⟨

/-! ### What the stages and the physical memory protections ask, spelled out (rules R85 to R89, R184) -/

/-- The user bit of a page, by mode (rule R86). -/
theorem uOk_iff (c : HostCsrs) (p : Pte) (m : Mode) : uOk c p m = true ↔
    match m with
    | .M => True
    | .U => p.u = true
    | .VU => p.u = true
    | .S => p.u = false ∨ c.mstatus.sum = true
    | .VS => p.u = false ∨ c.vsstatus.sum = true := by
  cases m <;> simp [uOk, sumOf]

theorem s1OkRX_iff {c : HostCsrs} {p : Pte} {m : Mode} :
    s1OkRX c p m = true ↔ p.v = true ∧ (p.r = true ∨ p.x = true) ∧ uOk c p m = true := by
  simp [s1OkRX, and_assoc]

theorem gOkRX_iff {p : Pte} : gOkRX p = true ↔ p.v = true ∧ (p.r = true ∨ p.x = true) ∧ p.u = true := by
  simp [gOkRX, and_assoc]

theorem s1OkW_iff {c : HostCsrs} {p : Pte} {m : Mode} : s1OkW c p m = true ↔ p.v = true ∧ p.w = true ∧ uOk c p m = true := by
  simp [s1OkW, and_assoc]

theorem gOkW_iff {p : Pte} : gOkW p = true ↔ p.v = true ∧ p.w = true ∧ p.u = true := by
  simp [gOkW, and_assoc]

/-- The test of `INVWxE` in the first stage, by mode (rule R184). -/
theorem firstStageInvalOk_iff (c : CmoCsrs) (p : Pte) (m : Mode) : firstStageInvalOk c m p = true ↔
    match m with
    | .M => True
    | .U => invwE c.scmocontrol p.w = true
    | .VU => invwE c.vscmocontrol p.w = true
    | .S => True
    | .VS => True := by
  cases m <;> simp [firstStageInvalOk]

section Stages

variable {inval : Prop} [Decidable inval] {m : Mode} {p : Pte}

/-- A stage that is off allows every access. -/
theorem firstStageOk_iff_forall : s.firstStageOk k m s1 = true ↔ ∀ p, s1 = some p → s.firstStageOk k m (some p) = true := by
  cases s1 <;> simp [State.firstStageOk]

theorem gStageOk_iff_forall : s.gStageOk k g = true ↔ ∀ p, g = some p → s.gStageOk k (some p) = true := by
  cases g <;> simp [State.gStageOk]

/-- `CBO.INVAL` asks of each stage what every management instruction asks, and its own test besides. -/
theorem firstStageOk_management : s.firstStageOk (if inval then .inval else .mgmt) m (some p) = true ↔
    s1OkRX s.hart.csr p m = true ∧ (inval → firstStageInvalOk s.hart.cmo m p = true) := by
  split_ifs with h <;> simp [State.firstStageOk, h]

theorem gStageOk_management : s.gStageOk (if inval then .inval else .mgmt) (some p) = true ↔
    gOkRX p = true ∧ (inval → invwE s.hart.cmo.hcmocontrol p.w = true) := by
  split_ifs with h <;> simp [State.gStageOk, h]

theorem allJointRX_iff : s.allJointRX m pa = true ↔ ∀ a ∈ s.block pa, s.jointR m a = true ∨ s.jointX m a = true := by
  simp [State.allJointRX]

theorem jointOk_management : s.jointOk (if inval then .inval else .mgmt) m pa = true ↔
    s.allJointRX m pa = true ∧ (inval → m = .M ∨ invwE s.hart.cmo.mcmocontrol (s.anyJointW m pa) = true) := by
  split_ifs with h <;> simp [State.jointOk, h]

end Stages

/-- Settles O23: the answers of the checks in their order, with what each stage asks spelled out. -/
theorem managementAddressChecks : Obligations.ManagementAddressChecks := by
  intro s i rs1 g gpa pa va m user allowed gAllowed c inval e firstE gE jointE hi hl htr
  have first (p : Pte) : s.firstStageOk (if inval then .inval else .mgmt) m (some p) = true ↔
      allowed p ∧ (inval → firstE p) := by
    rw [firstStageOk_management, s1OkRX_iff, uOk_iff, firstStageInvalOk_iff]; rfl
  have second (p : Pte) : s.gStageOk (if inval then .inval else .mgmt) (some p) = true ↔ gAllowed p ∧ (inval → gE p) := by
    rw [gStageOk_management, gOkRX_iff]; rfl
  have joint : s.jointOk (if inval then .inval else .mgmt) m pa = true ↔
      (∀ a ∈ s.block pa, s.jointR m a = true ∨ s.jointX m a = true) ∧ (inval → jointE) := by
    rw [jointOk_management, allJointRX_iff]; rfl
  obtain ⟨access, guest, mapped⟩ := (decides_management hi hl htr).answers (g := g) (gpa := gpa) (pa := pa)
  refine ⟨access, guest, fun p hmap hno => ?_, fun s1 hmap hfirst => ?_⟩
  · obtain ⟨page, -⟩ := mapped _ hmap
    exact page fun h => hno ((first p).mp h).1
  · obtain ⟨-, goes⟩ := mapped s1 hmap
    obtain ⟨guest, goes⟩ := goes (firstStageOk_iff_forall.mpr fun p hp => (first p).mpr (hfirst p hp))
    refine ⟨fun p hp hno => guest fun h => hno ((second p).mp (gStageOk_iff_forall.mp h p hp)).1, fun hsecond hpma => ?_⟩
    obtain ⟨access, goes⟩ := goes (gStageOk_iff_forall.mpr fun p hp => (second p).mpr (hsecond p hp)) hpma
    refine ⟨fun ⟨a, ha, hr, hx⟩ => access fun h => ?_, fun hrx hj => goes (joint.mpr ⟨hrx, hj⟩)⟩
    simpa [hr, hx] using (joint.mp h).1 a ha

/-- Settles O24: the same with write permission. -/
theorem writeAddressChecks : Obligations.WriteAddressChecks := by
  intro s rs1 g gpa pa va m i user allowed gAllowed hl htr
  have first (p : Pte) : s.firstStageOk .write m (some p) = true ↔ allowed p := by
    rw [State.firstStageOk, s1OkW_iff, uOk_iff] <;> rfl
  have second (p : Pte) : s.gStageOk .write (some p) = true ↔ gAllowed p := gOkW_iff
  have joint : s.jointOk .write m pa = true ↔ ∀ a ∈ s.block pa, s.jointW m a = true := by
    simp [State.jointOk, State.fullJointW]
  obtain ⟨access, guest, mapped⟩ := (decides_zero hl htr).answers (g := g) (gpa := gpa) (pa := pa)
  refine ⟨access, guest, fun p hmap hno => ?_, fun s1 hmap hfirst => ?_⟩
  · obtain ⟨page, -⟩ := mapped _ hmap
    exact page fun h => hno ((first p).mp h)
  · obtain ⟨-, goes⟩ := mapped s1 hmap
    obtain ⟨guest, goes⟩ := goes (firstStageOk_iff_forall.mpr fun p hp => (first p).mpr (hfirst p hp))
    refine ⟨fun p hp hno => guest fun h => hno ((second p).mp (gStageOk_iff_forall.mp h p hp)), fun hsecond hpma => ?_⟩
    obtain ⟨access, goes⟩ := goes (gStageOk_iff_forall.mpr fun p hp => (second p).mpr (hsecond p hp)) hpma
    refine ⟨fun ⟨a, ha, hw⟩ => access fun h => ?_, fun hw => goes (joint.mpr hw)⟩
    simpa [hw] using joint.mp h a ha
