-- ==== Sys2Proof/Syntax.lean ====
section
/-! DEFINITION. The seven commands of the opcode map (30_encoding.md R72), one constructor per row of
spec/opcode_table.json, each with the fields its row uses and no other (R73: a field a command does not use has no
effect). -/

namespace Sys2Proof

/-- A command. `a` is the field `A` as the unsigned base in TMEM, `b` the field `B` as the unsigned base in YMEM, `n` the
field `N` as a signed length (30_encoding.md R70, R71): mathematical integers, since every sum over them is exact
(20_memory.md R51, D36). The ranges the fields have are checked in WellFormed. -/
inductive Instr where
  /-- `NEW` (R151): a fresh engine -/
  | new
  /-- `ABSORB A, N` (R152): `N` trits from TMEM cell `A` on into the sponge state -/
  | absorb (a : Nat) (n : Int)
  /-- `SQUEEZE A, N` (R158): `N` trits of output to TMEM cell `A` on -/
  | squeeze (a : Nat) (n : Int)
  /-- `Y2T A, B, N` (R104): `N` symbols from YMEM cell `B` on to trits at TMEM cell `A` on -/
  | y2t (a b : Nat) (n : Int)
  /-- `T2Y A, B, N` (R105): `N` trits from TMEM cell `A` on to symbols at YMEM cell `B` on -/
  | t2y (a b : Nat) (n : Int)
  /-- `T2B A` (R132): the chunk at TMEM cell `A` to BUF -/
  | t2b (a : Nat)
  /-- `B2T A` (R133): BUF to the chunk at TMEM cell `A` -/
  | b2t (a : Nat)
deriving DecidableEq, Repr

end Sys2Proof
end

⟩

▶ Exercise instructions
Within the entries above, find each line where "intro" appears; copy every one.

▶ Finished task
  intro s i rs1 g gpa pa va m user allowed gAllowed c inval e firstE gE jointE hi hl htr
  intro s rs1 g gpa pa va m i user allowed gAllowed hl htr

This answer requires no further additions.